6. The method of claim 1 wherein capturing the image based on the threshold being crossed includes capturing the image based on a location threshold being crossed.

7. The method of claim 1 further comprising:

sorting the image based on the metadata; and

displaying the image for enabling a user to filter the image.

8. A non-transitory computer readable medium, useful in association with a processor, including instructions configured to:

provide a threshold;

receive a signal with a camera module, the signal being from a tag;

determine a location of the tag relative to the camera module based on receiving the signal from the tag, and determining the location includes determining a distance between the tag and the camera module;

capture an image based on the threshold being crossed and the tag being within a frame o f the camera module; and

record metadata for the image.

9. The computer readable medium of claim 8 further comprising instructions configured to:

adjust the camera module and maintaining consistent placement of the tag within the frame based on the location of the tag;

adjust a zoom of the camera module and maintaining a consistent height of the frame based on the distance;

adjust a focus of the camera module based on the distance; or

a combination thereof.

10. The computer readable medium of claim 8 wherein the instructions configured to capture the image includes the instructions configured to capture a motion video, burst images, still images, or a combination thereof.

11. The computer readable medium of claim 8 wherein the instructions configured to capture the image based on the threshold being crossed includes the instructions configured to capture the image based on a distance threshold being crossed.

12. The computer readable medium of claim 8 wherein the instructions configured to capture the image based on the threshold being crossed includes the instructions configured to capture the image based on a sensor threshold being crossed.

13. The computer readable medium of claim 8 wherein the instructions configured to capture the image based on the threshold being crossed includes the instructions configured to capture the image based on a location threshold being crossed.

14. The computer readable medium of claim 8 further comprising instructions configured to:

sort the image based on the metadata; and

display the image for enabling a user to filter the image.

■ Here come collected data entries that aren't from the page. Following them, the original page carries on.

theorem State.product_keeps (s : State) (issue : Issue) (g : Begun) (rows : BitVec 32) (isVoid : Bool) (row0 : ℕ) (m : ℕ) (k : ℕ) (n : ℕ) (a : MatIn) (b : MatIn) (acc : Option ℕ) (outAddr : ℕ) (outFmt : NumFmt) : Keeps s (State.product s issue g rows isVoid row0 m k n a b acc outAddr outFmt) := by
  unfold State.product
  extract_lets +onlyGivenNames x1
  clear_value x1
  extract_lets +onlyGivenNames x2
  clear_value x2
  extract_lets +onlyGivenNames x3
  extract_lets +onlyGivenNames x4
  extract_lets +onlyGivenNames x5
  clear_value x5
  extract_lets +onlyGivenNames x6
  clear_value x6
  extract_lets +onlyGivenNames x7
  have h8 : Keeps s x7 := by
    unfold x7
    refine Keeps.trans ?_ (State.raiseIfAt_keeps ..)
    exact Keeps.refl _
  clear_value x7
  extract_lets +onlyGivenNames x9
  have h10 : Keeps s x9 := by
    unfold x9
    refine Keeps.trans ?_ (State.raiseIfAt_keeps ..)
    assumption
  clear_value x9
  extract_lets +onlyGivenNames x11
  have h12 : Keeps s x11 := by
    unfold x11
    refine Keeps.trans ?_ (State.storeBytes_keeps ..)
    assumption
  clear_value x11
  refine Keeps.trans ?_ (State.finishUnit_keeps ..)
  assumption

theorem State.outlier_keeps (s : State) (issue : Issue) (g : Begun) (rows : BitVec 32) (isVoid : Bool) (eng : ℕ) (tile : ℕ) (row : ℕ) : Keeps s (State.outlier s issue g rows isVoid eng tile row) := by
  unfold State.outlier
  extract_lets +onlyGivenNames x1
  clear_value x1
  split
  · rename_i a2 a3 a4 a5 a6 a7 a8
    extract_lets +onlyGivenNames x9
    clear_value x9
    extract_lets +onlyGivenNames x10
    clear_value x10
    extract_lets +onlyGivenNames x11
    clear_value x11
    extract_lets +onlyGivenNames x12
    have h13 : Keeps s x12 := by
      unfold x12
      refine Keeps.trans ?_ (State.raiseIfAt_keeps ..)
      exact Keeps.refl _
    clear_value x12
    extract_lets +onlyGivenNames x14
    clear_value x14
    refine Keeps.trans ?_ (State.contribute_keeps ..)
    refine Keeps.trans ?_ (State.finishUnit_keeps ..)
    assumption
  · rename_i a15 a16 a17
    refine Keeps.trans ?_ (State.finishUnit_keeps ..)
    exact Keeps.refl _

theorem State.adapterOp_keeps (s : State) (issue : Issue) (g : Begun) (rows : BitVec 32) (isVoid : Bool) (eng : ℕ) (tile : ℕ) (row : ℕ) (x : VecIn) (dIn : ℕ) (rank : ℕ) (dOut : ℕ) (aAddr : ℕ) (bAddr : ℕ) : Keeps s (State.adapterOp s issue g rows isVoid eng tile row x dIn rank dOut aAddr bAddr) := by
  unfold State.adapterOp
  extract_lets +onlyGivenNames x1
  clear_value x1
  extract_lets +onlyGivenNames x2
  clear_value x2
  extract_lets +onlyGivenNames x3
  clear_value x3
  extract_lets +onlyGivenNames x4
  clear_value x4
  extract_lets +onlyGivenNames x5
  clear_value x5
  extract_lets +onlyGivenNames x6
  clear_value x6
  extract_lets +onlyGivenNames x7
  have h8 : Keeps s x7 := by
    unfold x7
    split
    · rename_i a9
      exact Keeps.refl _
    · rename_i a10
      refine Keeps.trans ?_ (State.voidRows_keeps ..)
      refine Keeps.trans ?_ (State.add_keeps ..)
      exact Keeps.refl _
  clear_value x7
  split
  rename_i a11 a12 a13 a14
  extract_lets +onlyGivenNames x15
  clear_value x15
  extract_lets +onlyGivenNames x16
  have h17 : Keeps s x16 := by
    unfold x16
    refine Keeps.trans ?_ (State.raiseIfAt_keeps ..)
    refine Keeps.trans ?_ (State.raiseIfAt_keeps ..)
    assumption
  clear_value x16
  extract_lets +onlyGivenNames x18
  clear_value x18
  extract_lets +onlyGivenNames x19
  clear_value x19
  refine Keeps.trans ?_ (State.contribute_keeps ..)
  refine Keeps.trans ?_ (State.finishUnit_keeps ..)
  assumption

theorem execMatrixOp_keeps (issue : Issue) (op : MatOp) (ecc : Upsets) (residueUpset : Bool) (s : State) : KeepsO s (execMatrixOp issue op ecc residueUpset s) := by
  unfold execMatrixOp
  extract_lets +onlyGivenNames x1
  clear_value x1
  split
  · rename_i a2
    refine KeepsO.next ?_
    exact Keeps.refl _
  · rename_i a3
    split
    rename_i a4 a5 a6 a7
    have h8 : Keeps s a5 := by
      refine Keeps.fst a7 ?_
      refine Keeps.trans ?_ (State.beginOp_keeps ..)
      exact Keeps.refl _
    split
    · rename_i a9
      have h10 : Keeps s a5 := by
        refine Keeps.fst a7 ?_
        refine Keeps.trans ?_ (State.beginOp_keeps ..)
        exact Keeps.refl _
      refine KeepsO.next ?_
      assumption
    · rename_i a11 a12
      have h13 : Keeps s a5 := by
        refine Keeps.fst a7 ?_
        refine Keeps.trans ?_ (State.beginOp_keeps ..)
        exact Keeps.refl _
      extract_lets +onlyGivenNames x14
      clear_value x14
      split
      rename_i a15 a16 a17 a18
      have h19 : Keeps s a16 := by
        refine Keeps.fst a18 ?_
        refine Keeps.trans ?_ (State.tryInject_keeps ..)
        assumption
      extract_lets +onlyGivenNames x20
      clear_value x20
      extract_lets +onlyGivenNames x21
      have h22 : Keeps s x21 := by
        unfold x21
        split
        · rename_i a23
          refine Keeps.trans ?_ (State.mxuResidue_keeps ..)
          assumption
        · rename_i a24
          assumption
      clear_value x21
      extract_lets +onlyGivenNames x25
      clear_value x25
      extract_lets +onlyGivenNames x26
      have h27 : Keeps s x26 := by
        unfold x26
        split
        · rename_i a28
          refine Keeps.trans ?_ (State.voidRows_keeps ..)
          assumption
        · rename_i a29
          assumption
      clear_value x26
      extract_lets +onlyGivenNames x30
      clear_value x30
      refine KeepsO.next ?_
      split
      · rename_i a31 a32 a33 a34 a35 a36 a37 a38 a39 a40
        have h41 : Keeps s a5 := by
          refine Keeps.fst a7 ?_
          refine Keeps.trans ?_ (State.beginOp_keeps ..)
          exact Keeps.refl _
        refine Keeps.trans ?_ (State.product_keeps ..)
        assumption
      · rename_i a42 a43 a44 a45
        have h46 : Keeps s a5 := by
          refine Keeps.fst a7 ?_
          refine Keeps.trans ?_ (State.beginOp_keeps ..)
          exact Keeps.refl _
        refine Keeps.trans ?_ (State.outlier_keeps ..)
        assumption
      · rename_i a47 a48 a49 a50 a51 a52 a53 a54 a55 a56
        have h57 : Keeps s a5 := by
          refine Keeps.fst a7 ?_
          refine Keeps.trans ?_ (State.beginOp_keeps ..)
          exact Keeps.refl _
        refine Keeps.trans ?_ (State.adapterOp_keeps ..)
        assumption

15. A system for image capture comprising:

a tag; and

a camera module including: a communications block configured to receive a signal from the tag; a control block configured to provide a threshold, determine a location of the tag relative to the camera module based on receiving the signal from the tag, the location including a distance between the tag and the camera module; a sensor block configured to capture an image based on the threshold being crossed and the tag being within a frame of the camera module; and a storage block configured to record metadata for the image.

16. The system of claim 15 further comprising a drive block configured to adjust the camera module and maintain a consistent placement of the tag within the frame based on the location of the tag, adjust a zoom of the camera module and maintain a consistent height of the frame based on the distance, adjust a focus of the camera module based on the distance, or a combination thereof.

17. The system of claim 15 wherein sensor block configured to capture an image is configured to capture a motion video, burst images, still images, or a combination thereof.

18. The system of claim 15 wherein the sensor block is configured to capture the image based on a distance threshold being crossed.

19. The system of claim 15 wherein the sensor block is configured to capture the image based on a sensor threshold being crossed.

20. The system of claim 15 wherein the sensor block is configured to capture the image based on a location threshold being crossed.